You can use multiple languages in a notebook by specifying the language magic command at the beginning of a cell. You can also switch the cell language from the language picker. The following table lists the magic commands for switching cell languages.
Magic command | Language | Description |
---|---|---|
%%pyspark | Python | Execute a Python query against Apache Spark Context. |
%%spark | Scala | Execute a Scala query against Apache Spark Context. |
%%sql | SparkSQL | Execute a SparkSQL query against Apache Spark Context. |
%%html | Html | Execute a HTML query against Apache Spark Context. |
%%sparkr | R | Execute a R query against Apache Spark Context. |
Fabric notebooks are integrated with the Monaco editor to bring IDE-style IntelliSense to the cell editor. Syntax highlight, error marker, and automatic code completions help you to quickly write code and identify issues.

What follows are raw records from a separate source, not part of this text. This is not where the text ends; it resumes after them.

/-- RREAD. -/
def State.rreadEntry (s : State) (q : Nat) (x : Exec) (reply : RemoteReply) : State :=
  let e := x.entry
  let f := bitsOf e 191 180
  let src := x.param (bitsOf e 179 174)
  let dst := x.param (bitsOf e 173 168)
  let n := x.param (bitsOf e 167 162)
  if !zeroBits e [(161, 0)] || !s.flowOk q f || !moveOk src dst n then s.remoteBad q x
  else if !s.peerOk f src n false then (s.refuse40 src n false).remoteBad q x
  else if (s.localRun dst n).isNone then (s.refuse40 dst n true).remoteBad q x
  else
    let s := s.ask f ⟨s.me, f, BitVec.ofNat 64 src, .read n⟩
    match reply with
    | .ok data =>
      if data.length = n then
        let (s, ok) := s.storeAt ⟨0xFF, [.sram, .hbm], false⟩ dst data
        if ok then s.remoteOk q x else (s.undefineRun dst n).remoteBad q x
      else (s.undefineRun dst n).remoteBad q x
    | .failed => (s.undefineRun dst n).remoteBad q x
    | r => s.remoteEnd q x src r

/-- RREAD of the queue's entry in execution; `reply` is what came back from the home. -/
def execRread (q : Nat) (reply : RemoteReply) (s : State) : Host.Outcome State Fault Refusal :=
  match s.running q [0x60] with
  | some x => .next (s.asSeen x fun s => s.rreadEntry q x reply)
  | none => .next s

/-- RWRITE; its source is read as this part's other readers see it. -/
def State.rwriteEntry (s : State) (q : Nat) (x : Exec) (reply : RemoteReply) : State :=
  let e := x.entry
  let f := bitsOf e 191 180
  let src := x.param (bitsOf e 179 174)
  let dst := x.param (bitsOf e 173 168)
  let n := x.param (bitsOf e 167 162)
  let note := if bitOf e 161 then some (bitsOf e 154 152, bitsOf e 151 140, bitsOf e 139 138 + 1, bitsOf e 160 155) else none
  if !zeroBits e [(137, 0)] || !s.flowOk q f || !moveOk src dst n then s.remoteBad q x
  else if !s.peerOk f dst n true then (s.refuse40 dst n true).remoteBad q x
  else if (s.localRun src n).isNone then (s.refuse40 src n false).remoteBad q x
  else
    let (s, l) := s.loadAt ⟨0xFF, [.sram, .hbm], false⟩ src n
    match l with
    | none => s.remoteBad q x
    | some l =>
      let s := s.ask f ⟨s.me, f, BitVec.ofNat 64 dst, .write l note⟩ [.place src n]
      match reply with
      | .ok _ => s.remoteOk q x
      | r => s.remoteEnd q x dst r

/-- RWRITE of the queue's entry in execution. -/
def execRwrite (q : Nat) (reply : RemoteReply) (s : State) : Host.Outcome State Fault Refusal :=
  match s.running q [0x61] with
  | some x => .next (s.asSeen x fun s => s.rwriteEntry q x reply)
  | none => .next s

/-- RATOMIC; the old value goes to SRAM space as ATOMIC's does (R256). -/
def State.ratomicEntry (s : State) (q : Nat) (x : Exec) (reply : RemoteReply) : State :=
  let e := x.entry
  let f := bitsOf e 191 180
  let a := x.param (bitsOf e 179 174)
  let type := bitsOf e 169 166
  let dest := x.param (bitsOf e 153 148)
  if !zeroBits e [(147, 0)] || !s.flowOk q f then s.remoteBad q x
  else if !s.peerOk f a (atomicBytes type) true then (s.refuse40 a (atomicBytes type) true).remoteBad q x
  else if !((s.run? dest 8).any fun p => p.1 == .sram) then (s.refuse40 dest 8 true).remoteBad q x
  else
    let req : RemoteReq := ⟨s.me, f, BitVec.ofNat 64 a, .atomic (bitsOf e 173 170) type (BitVec.ofNat 64 (x.param (bitsOf e 165 160)))
      (BitVec.ofNat 64 (x.param (bitsOf e 159 154)))⟩
    let s := s.ask f req
    match reply with
    | .ok data =>
      let (s, l) := s.oldBytes type (BitVec.ofNat 64 (leNat (data.take (atomicBytes type))))
      let (s, ok) := s.storeAt ⟨0xFF, [.sram], false⟩ dest l
      if ok then s.remoteOk q x else s.remoteBad q x
    | r => s.remoteEnd q x a r

/-- RATOMIC of the queue's entry in execution. -/
def execRatomic (q : Nat) (reply : RemoteReply) (s : State) : Host.Outcome State Fault Refusal :=
  match s.running q [0x62] with
  | some x => .next (s.asSeen x fun s => s.ratomicEntry q x reply)
  | none => .next s

/-! ### The home of a remote request -/

/-- I/O die that receives a part's packets of one of its flows: the die of this part's flow with that peer. -/
def State.homeFlowDie (s : State) (part flow : Nat) : Nat :=
  match s.flows.find? fun x => s.flowPeer x.1 == (part, false) && x.2.peerFlow == flow with
  | some x => flowDie x.1
  | none => match s.flowTo part with | some f => flowDie f | none => flowDie flow

/-- Remote accesses that R40 allows: reads of HBM, SRAM, SUC and Ledger space, writes of the first three (Table 1.6). -/
def State.remoteRun (s : State) (a n : Nat) (write : Bool) : Option (Bank × Nat) :=
  (s.run? a n).filter fun p => !write || p.1 == .hbm || p.1 == .sram || p.1 == .suc

/-- The notify of an RWRITE: its queue must be present at the home (R376). -/
def State.notify (s : State) (n : Nat × Nat × Nat × Nat) : State × Bool :=
  let q := 0x400 + n.2.2.2
  if (qClass q).isSome && !s.absent q then (s.flagAdd n.1 n.2.1 n.2.2.1, true) else (s, false)

/-- A remote request at its home: its reply, `refused` where R40 refuses the address and `failed` where the request ends ABORTED for another cause (R375 to R378). Reads see what every reader sees of a Castling unit (R278). -/
def State.serveRemote (s : State) (r : RemoteReq) : State × RemoteReply :=
  let a := r.addr.toNat
  let drop (s : State) : State := s.fadd F.fxeStatusAborted 1 (s.homeFlowDie r.part r.flow)
  match r.kind with
  | .read n =>
    match s.remoteRun a n false with
    | some (b, off) =>
      let (s, l) := s.load false b off n
      (s, match l with | some l => .ok l | none => .failed)
    | none => (drop s, .refused)
  | .write data note =>
    match s.remoteRun a data.length true with
    | some (b, off) =>
      let (s, ok) := s.store false b off data
      match ok, note with
      | true, some n =>
        let (s, ok) := s.notify n
        if ok then (s, .ok []) else (drop s, .failed)
      | true, none => (s, .ok [])
      | false, _ => (s, .failed)
    | none => (drop s, .refused)
  | .atomic op type v cmp =>
    match s.remoteRun a (atomicBytes type) true with
    | some _ =>
      let (s, old) := s.atomicOp true a op type v cmp
      (s, match old with | some old => .ok (leBytes (atomicBytes type) old.toNat) | none => .failed)
    | none => (drop s, .refused)

/-- A remote request is performed and answered. -/
def State.answerRemote (s : State) (req : RemoteReq) : State :=
  let (s, r) := s.serveRemote req
  s.emit (.reply req.part req.flow r)

/-- REMOTE_REQUEST: a member's remote read, write or atomic reaches this part, an atomic to be taken with those of its tick; in Hove-to it answers STATUS HOVE_TO (R31, R355, R377, R378). -/
def execRemoteRequest (req : RemoteReq) (s : State) : Host.Outcome State Fault Refusal :=
  if s.inHove then .next (s.emit (.reply req.part req.flow .hoveTo))
  else if !s.isMember req.part then
    .next ((s.fadd F.fxeStatusAborted 1 (s.homeFlowDie req.part req.flow)).emit (.reply req.part req.flow .refused))
  else
    match req.kind with
    | .atomic _ _ _ _ => .next (s.arrive (.remote req))
    | _ => .next (s.answerRemote req)

/-! ### Collectives (R379 to R383) -/

/-- Logical shards of the job, S. -/
def State.jobShards (s : State) : Nat := (Config.jobLayout s.boot.job).1

/-- Epoch or generation round that arrivals of a collective carry (R379). -/
def State.round (s : State) : Nat := if s.generation then s.led 0x18 8 else s.f F.stepEpochEpoch

/-- The elements of chunk o: from o × C to min((o + 1) × C, N) − 1 with C = ceil(N / S) (R380). -/
def chunkSpan (n shards o : Nat) : Nat × Nat :=
  let c := (n + shards - 1) / shards
  (min (o * c) n, min ((o + 1) * c) n)

/-- Value of a node (level, p) for one element with its counts: a node held as it stands, an absent subtree as +0, an odd last node carried (R131, R380). -/
def State.collNode (s : State) (tensor i ext : Nat) (nodes : List (Nat × Nat × Val)) : Nat → Nat → Val × Tally
  | 0, p =>
    match nodes.find? fun n => n.1 == 0 && n.2.1 == p with
    | some n => (n.2.2, {})
    | none => (Val.zero, {})
  | l + 1, p =>
    match nodes.find? fun n => n.1 == l + 1 && n.2.1 == p with
    | some n => (n.2.2, {})
    | none =>
      let inside := nodes.filter fun n => decide (n.1 ≤ l) && n.2.1 / 2 ^ (l + 1 - n.1) == p
      if inside.isEmpty then (Val.zero, {})
      else
        let a := s.collNode tensor i ext inside l (2 * p)
        if ext ≤ (2 * p + 1) * 2 ^ l then a
        else
          let b := s.collNode tensor i ext inside l (2 * p + 1)
          let r := roundPartial (a.1.add b.1) (s.site tensor i 0x600 (nodeWord (l + 1) p))
          (r.val, (a.2.add b.2).add r.tally)

/-- Values of one element in a list of nodes: leaves in the input format, nodes in U16w. -/
def elementOf (leaf : Fmt) (nodes : List TreeNode) (k : Nat) : List (Nat × Nat × Val) :=
  nodes.map fun n => (n.level, n.pos, Half.val (if n.level = 0 then leaf else .u16w) (n.vals.getD k 0))

/-- A node of the elements `lo` to `hi − 1` of a tensor. -/
def State.collRow (s : State) (leaf : Fmt) (tensor lo hi ext : Nat) (nodes : List TreeNode) (level p : Nat) : List (Val × Tally) :=
  (List.range (hi - lo)).map fun k => s.collNode tensor (lo + k) ext (elementOf leaf nodes k) level p

/-- Counts of a row. -/
def rowTally (l : List (Val × Tally)) : Tally := (l.map (·.2)).foldl Tally.add {}

/-- Nodes that an I/O die holds for a chunk of a REDSCAT, and the chunk of an ALLGATHER that it holds. -/
def State.heldNodes (s : State) (die tensor epoch chunk : Nat) (gather : Bool := false) : List TreeNode :=
  (s.collectives.filter fun c => c.1 == die && c.2.gather == gather && c.2.tensor == tensor && c.2.epoch == epoch && c.2.chunk == chunk).map (·.2)

/-- Bytes of the arrivals that an I/O die holds, of one collective or of all. -/
def State.heldBytes (s : State) (die : Nat) (of_ : TreeNode → Bool := fun _ => true) : Nat :=
  ((s.collectives.filter fun c => c.1 == die && of_ c.2).map fun c => 2 * c.2.vals.length).sum

/-- The flows on which a node comes are held back: WIN falls to the highest PSN received, and STATUS BUSY says so (R352, R379, R381). -/
def State.holdBack (s : State) (die : Nat) (n : TreeNode) : State :=
  match s.collectiveTo die (s.holder (if n.gather then n.chunk else n.pos * 2 ^ n.level)) with
  | none => s
  | some f =>
    match s.flow f with
    | none => s
    | some x => (s.setFlow f { x with winIn := x.received.foldl max (x.ackBase - 1) }).sendBusy f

The IntelliSense features are at different levels of maturity for different languages. The following table shows what Fabric supports:
Languages | Syntax highlight | Syntax error marker | Syntax code completion | Variable code completion | System function code completion | User function code completion | Smart indent | Code folding |
---|---|---|---|---|---|---|---|---|
PySpark (Python) | Yes | Yes | Yes | Yes | Yes | Yes | Yes | Yes |
Spark (Scala) | Yes | Yes | Yes | Yes | Yes | Yes | Yes | Yes |
SparkSQL | Yes | Yes | Yes | Yes | Yes | No | Yes | Yes |
SparkR | Yes | Yes | Yes | Yes | Yes | Yes | Yes | Yes |
Note
You must have an active Apache Spark session to use IntelliSense code completion.
Fabric notebooks provide code snippets that help you easily write commonly used code patterns, like:
Snippets appear in Shortcut keys of IDE style IntelliSense mixed with other suggestions. The code snippet contents align with the code cell language. You can see available snippets by typing Snippet. You can also type any keyword to see a list of relevant snippets. For example, if you type read, you see the list of snippets to read data from various data sources.
Use drag and drop to read data from Lakehouse explorer conveniently. Multiple file types are supported here; you can operate on text files, tables, images, etc. You can either drop to an existing cell or to a new cell. The notebook generates the code snippet accordingly to preview the data.
Use drag and drop to easily insert images from your browser or local computer to a markdown cell.
To complete common markdown actions, use the format buttons in the text cell toolbar.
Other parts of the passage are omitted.